Okay, I may have been gone for a while (both in a writing posts sort of way as well as an out-of-town sort of way) but I have returned.
I am continuing to track my calories, and try. try. try to limit my sodas every day. Today I only had one soda but it was a giant diet coke from the fountain at Target (if I can get 49 ounces of anything into a cup it should only count as one beverage right?)
Truth be told, although I am diligent about tracking my calories, there are many days that I struggle with keeping them under 1300 a day. Then there are the days (today!) when it is 2:00 and I haven't eaten a thing...so I have a piece of cake and some ice cream and then several (read: 8) slices of delicious asiago bread dipped into the deeeeeeelicious sauce from my weight watchers chicken in white wine recipe. I was soooo hungry and it was sooooo yummy...that bread never had a chance of being leftovers for tomorrow (even though I bought two demi loaves so that I would have left overs tomorrow...BWAHAHAHAHA.)
Years ago, when I lived with my two children and a cat I would joke (only I was serious) that because I sometimes had money for cat food (and it wasn't like my cat ate the "good stuff"--he ate Meow Mix exclusively...that is like the spam of cat food) and sometimes I didn't have money for cat food and my kids would put bits of bread in the cat dish (pathetic I know) that the cat wouldn't eat...I was CERTAIN that I was going to give my cat an eating disorder. Seriously...the poor thing gobbled it up when he had it like there was no tomorrow...because for him...it really might not be there tomorrow. He didn't know. Oh My God. I am that cat. I am that cat when it comes to yummy things. It is almost like I think that I wont be able to eat tasty things again in the near future and so I devour tasty things as I encounter them...and this is America people! Tasty things are everywhere!!
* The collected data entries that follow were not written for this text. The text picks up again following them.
-- ==== Sys2Proof/Laws/Tables.lean ====
section
/-! SUPPORT. The laws of sparse tables: what reads after what was put. -/

namespace Sys2Proof.Machine

variable {α : Type}

/-- What a table reads at a key after a value was put at some key. -/
theorem tget_tset (t : Tab α) (n k : Nat) (v : α) : tget (tset t n v) k = if n = k then some v else tget t k := by
  induction t with
  | nil => simp [tset, tget]
  | cons p t ih =>
    obtain ⟨j, w⟩ := p
    simp only [tset]
    split
    · simp only [tget]
    · rename_i h
      split
      · rename_i e
        subst e
        simp only [tget]
        split <;> simp_all
      · rename_i e
        simp only [tget, ih]
        split <;> rename_i f
        · subst f; rw [if_neg]; omega
        · rfl

/-- The value put at a key reads back. -/
@[simp] theorem tget_tset_self (t : Tab α) (n : Nat) (v : α) : tget (tset t n v) n = some v := by simp [tget_tset]

/-- A value put at another key changes nothing. -/
theorem tget_tset_ne (t : Tab α) {n k : Nat} (v : α) (h : n ≠ k) : tget (tset t n v) k = tget t k := by simp [tget_tset, h]

/-- The value or default that reads after a value was put. -/
theorem tgetD_tset (t : Tab α) (n k : Nat) (v d : α) : tgetD (tset t n v) k d = if n = k then v else tgetD t k d := by
  simp only [tgetD, tget_tset]; split <;> rfl

/-- The value put at a key reads back, whatever the default. -/
@[simp] theorem tgetD_tset_self (t : Tab α) (n : Nat) (v d : α) : tgetD (tset t n v) n d = v := by simp [tgetD_tset]

/-- A value changed at another key changes nothing here. -/
theorem tgetD_tupd (t : Tab α) (n k : Nat) (d : α) (f : α → α) :
    tgetD (tupd t n d f) k d = if n = k then f (tgetD t k d) else tgetD t k d := by
  simp only [tupd, tgetD_tset]; split <;> simp_all

/-- The value changed at a key from its present value or a default. -/
@[simp] theorem tgetD_tupd_self (t : Tab α) (n : Nat) (d : α) (f : α → α) : tgetD (tupd t n d f) n d = f (tgetD t n d) := by
  simp [tgetD_tupd]

/-- A value changed where the table has one. -/
theorem tget_tmod (t : Tab α) (n k : Nat) (f : α → α) :
    tget (tmod t n f) k = if n = k then (tget t k).map f else tget t k := by
  induction t with
  | nil => simp [tmod, tget]
  | cons p t ih =>
    obtain ⟨j, w⟩ := p
    simp only [tmod, List.map_cons] at ih ⊢
    by_cases h : j = n
    · subst h
      simp only [if_pos, tget, ih]
      split <;> simp_all
    · simp only [if_neg h, tget, ih]
      by_cases e : j = k
      · subst e; simp [Ne.symm h]
      · simp [e]

/-- A key taken out reads nothing, every other as before. -/
theorem tget_tdel (t : Tab α) (n k : Nat) : tget (tdel t n) k = if n = k then none else tget t k := by
  induction t with
  | nil => simp [tdel, tget]
  | cons p t ih =>
    obtain ⟨j, w⟩ := p
    simp only [tdel, List.filter_cons] at ih ⊢
    by_cases h : j = n
    · subst h
      simp only [bne_self_eq_false, Bool.false_eq_true, if_false, tget, ih]
      split <;> simp_all
    · simp only [bne_iff_ne, ne_eq, h, not_false_eq_true, if_true, tget, ih]
      by_cases e : j = k
      · subst e; simp [Ne.symm h]
      · simp [e]

/-- Every value changed, key by key. -/
theorem tget_tmap (t : Tab α) (k : Nat) (f : Nat → α → α) : tget (tmap t f) k = (tget t k).map (f k) := by
  induction t with
  | nil => simp [tmap, tget]
  | cons p t ih =>
    obtain ⟨j, w⟩ := p
    simp only [tmap, List.map_cons] at ih ⊢
    simp only [tget, ih]
    split
    · rename_i e; subst e; rfl
    · rfl

end Sys2Proof.Machine
end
So this is where I am now. I weigh 185 point something. I set a goal for myself to weigh less than 182 pounds before school starts again this year. I have a week and a half to to get there. I know that I should consider adding exercise to my daily routine (weekly routine? monthly routine? annually?). I know this, and I want to do this...but I really don't want to do this. :) Yesterday for instance, I was arguing with myself about walking the 2.75 miles around the lakes (located mere feet from my front door) and as I was making the case to myself to go...and a very good case it was (I was winning) myself was nodding and pretending to agree WHILE quietly putting on my comfy pajamas. Damn. No walk. Again.
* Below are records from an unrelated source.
-- ==== Sys2Proof/Laws/KeepsChanges.lean ====
section
/-! SUPPORT. What the operations of Machine/Changes.lean keep (Laws/Keeps.lean). -/

set_option linter.unusedTactic false
set_option linter.unreachableTactic false

namespace Sys2Proof.Machine

open Sys2Proof.Safety

theorem modChan_keeps (s : State) (c : Nat) (f : Chan → Chan) : Keeps s (modChan s c f) := by
  unfold modChan
  repeat' (with_reducible first
    | apply Keeps.refl | fail_if_no_progress refine Keeps.put rfl ?_ rfl rfl rfl rfl rfl)

theorem modCtx_keeps (s : State) (x : Nat) (f : Ctx → Ctx) : Keeps s (modCtx s x f) := by
  unfold modCtx
  repeat' (with_reducible first
    | apply Keeps.refl | fail_if_no_progress refine Keeps.put rfl ?_ rfl rfl rfl rfl rfl)

theorem modPic_keeps (s : State) (x : Nat) (frame : Nat) (f : Ctx → Pic → Ctx × Pic) : Keeps s (modPic s x frame f) := by
  unfold modPic
  repeat' (with_reducible first
    | apply Keeps.refl | apply Keeps.trans ?_ (modCtx_keeps ..) | apply Keeps.ite | apply Keeps.of_snd (by assumption)
    | apply Keeps.of_fst (by assumption) | fail_if_no_progress refine Keeps.put rfl ?_ rfl rfl rfl rfl rfl | intro _
    | split | dsimp only)

theorem noteCommit_keeps (late : Bool) (change : ShadowChange) (s : State) : Keeps s (noteCommit late change s) := by
  unfold noteCommit
  repeat' (with_reducible first
    | apply Keeps.refl | apply Keeps.trans ?_ (modCtx_keeps ..) | apply Keeps.ite | apply Keeps.of_snd (by assumption)
    | apply Keeps.of_fst (by assumption) | fail_if_no_progress refine Keeps.put rfl ?_ rfl rfl rfl rfl rfl | intro _
    | split)

theorem commitSei_keeps (x : Nat) (frame : Nat) (kind : Nat) (data : Bytes) (item : Option Nat) (s : State) : Keeps s (commitSei x frame kind data item s) := by
  unfold commitSei
  repeat' (with_reducible first
    | apply Keeps.refl | apply Keeps.trans ?_ (modChan_keeps ..) | apply Keeps.trans ?_ (modCtx_keeps ..)
    | apply Keeps.trans ?_ (modPic_keeps ..) | apply Keeps.ite | apply Keeps.of_snd (by assumption)
    | apply Keeps.of_fst (by assumption) | fail_if_no_progress refine Keeps.put rfl ?_ rfl rfl rfl rfl rfl | intro _
    | split | dsimp only)

theorem commitAt_keeps (c : Nat) (frame : Nat) (late : Bool) (change : ShadowChange) (item : Option Nat) (s : State) : Keeps s (commitAt c frame late change item s) := by
  unfold commitAt
  repeat' (with_reducible first
    | apply Keeps.refl | apply Keeps.trans ?_ (modChan_keeps ..) | apply Keeps.trans ?_ (noteCommit_keeps ..)
    | apply Keeps.trans ?_ (commitSei_keeps ..) | apply Keeps.ite | apply Keeps.of_snd (by assumption)
    | apply Keeps.of_fst (by assumption) | fail_if_no_progress refine Keeps.put rfl ?_ rfl rfl rfl rfl rfl | intro _
    | split)

theorem commitBoth_keeps (c : Nat) (frame : Nat) (late : Bool) (change : ShadowChange) (item : Option Nat) (s : State) : Keeps s (commitBoth c frame late change item s) := by
  unfold commitBoth
  repeat' (with_reducible first
    | apply Keeps.refl | apply Keeps.trans ?_ (sendVa_keeps ..) | apply Keeps.trans ?_ (commitAt_keeps ..)
    | apply Keeps.ite | fail_if_no_progress refine Keeps.put rfl ?_ rfl rfl rfl rfl rfl | dsimp only)

theorem forward_keeps (f : Fwd) (named : Nat) (s : State) : Keeps s (forward f named s) := by
  unfold forward
  repeat' (with_reducible first
    | apply Keeps.refl | apply Keeps.trans ?_ (sendVa_keeps ..)
    | fail_if_no_progress refine Keeps.put rfl ?_ rfl rfl rfl rfl rfl)

theorem changeOf_keeps (c : Nat) (named : Nat) (change : ShadowChange) (s : State) : Keeps s (changeOf c named change s) := by
  unfold changeOf
  repeat' (with_reducible first
    | apply Keeps.refl | apply Keeps.trans ?_ (commitBoth_keeps ..) | apply Keeps.trans ?_ (forward_keeps ..)
    | apply Keeps.ite | apply Keeps.of_snd (by assumption) | apply Keeps.of_fst (by assumption)
    | fail_if_no_progress refine Keeps.put rfl ?_ rfl rfl rfl rfl rfl | split | dsimp only)

theorem changeFor_keeps (p : Nat) (r : Req) (opcode : Nat) (c : Nat) (named : Nat) (clamped : Bool) (data : Bytes) (change : ShadowChange) (s : State) : Keeps s (changeFor p r opcode c named clamped data change s) := by
  unfold changeFor
  repeat' (with_reducible first
    | apply Keeps.refl | apply Keeps.trans ?_ (reply_keeps ..) | apply Keeps.trans ?_ (commitBoth_keeps ..)
    | apply Keeps.trans ?_ (forward_keeps ..) | apply Keeps.ite | apply Keeps.of_snd (by assumption)
    | apply Keeps.of_fst (by assumption) | fail_if_no_progress refine Keeps.put rfl ?_ rfl rfl rfl rfl rfl | split
    | dsimp only)

end Sys2Proof.Machine
end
I decided to not buy any new clothes. (what?!) I have about 7 dresses and a few skirts and pants that I will simply rotate through (sorry class...you will be seeing the SAME outfits over and over again) until I get to the next size. I have 2 dresses that are that smaller size and when I get there I will get a few more and cycle through those until I get to the next size. See? I have it all planned out. It just needs to happen now. Easy Peasy. Thank GOD I have that plan. Whew. Now because that is all ironed out...I can relax (and not exercise) for a while.
Okay. Here are a few unflattering photos that were taken within the last two weeks. I will soon be donning some exercise clothes and taking additional pics (not exercising) in order to track progress. A girl can't have too many "Before" pictures can she?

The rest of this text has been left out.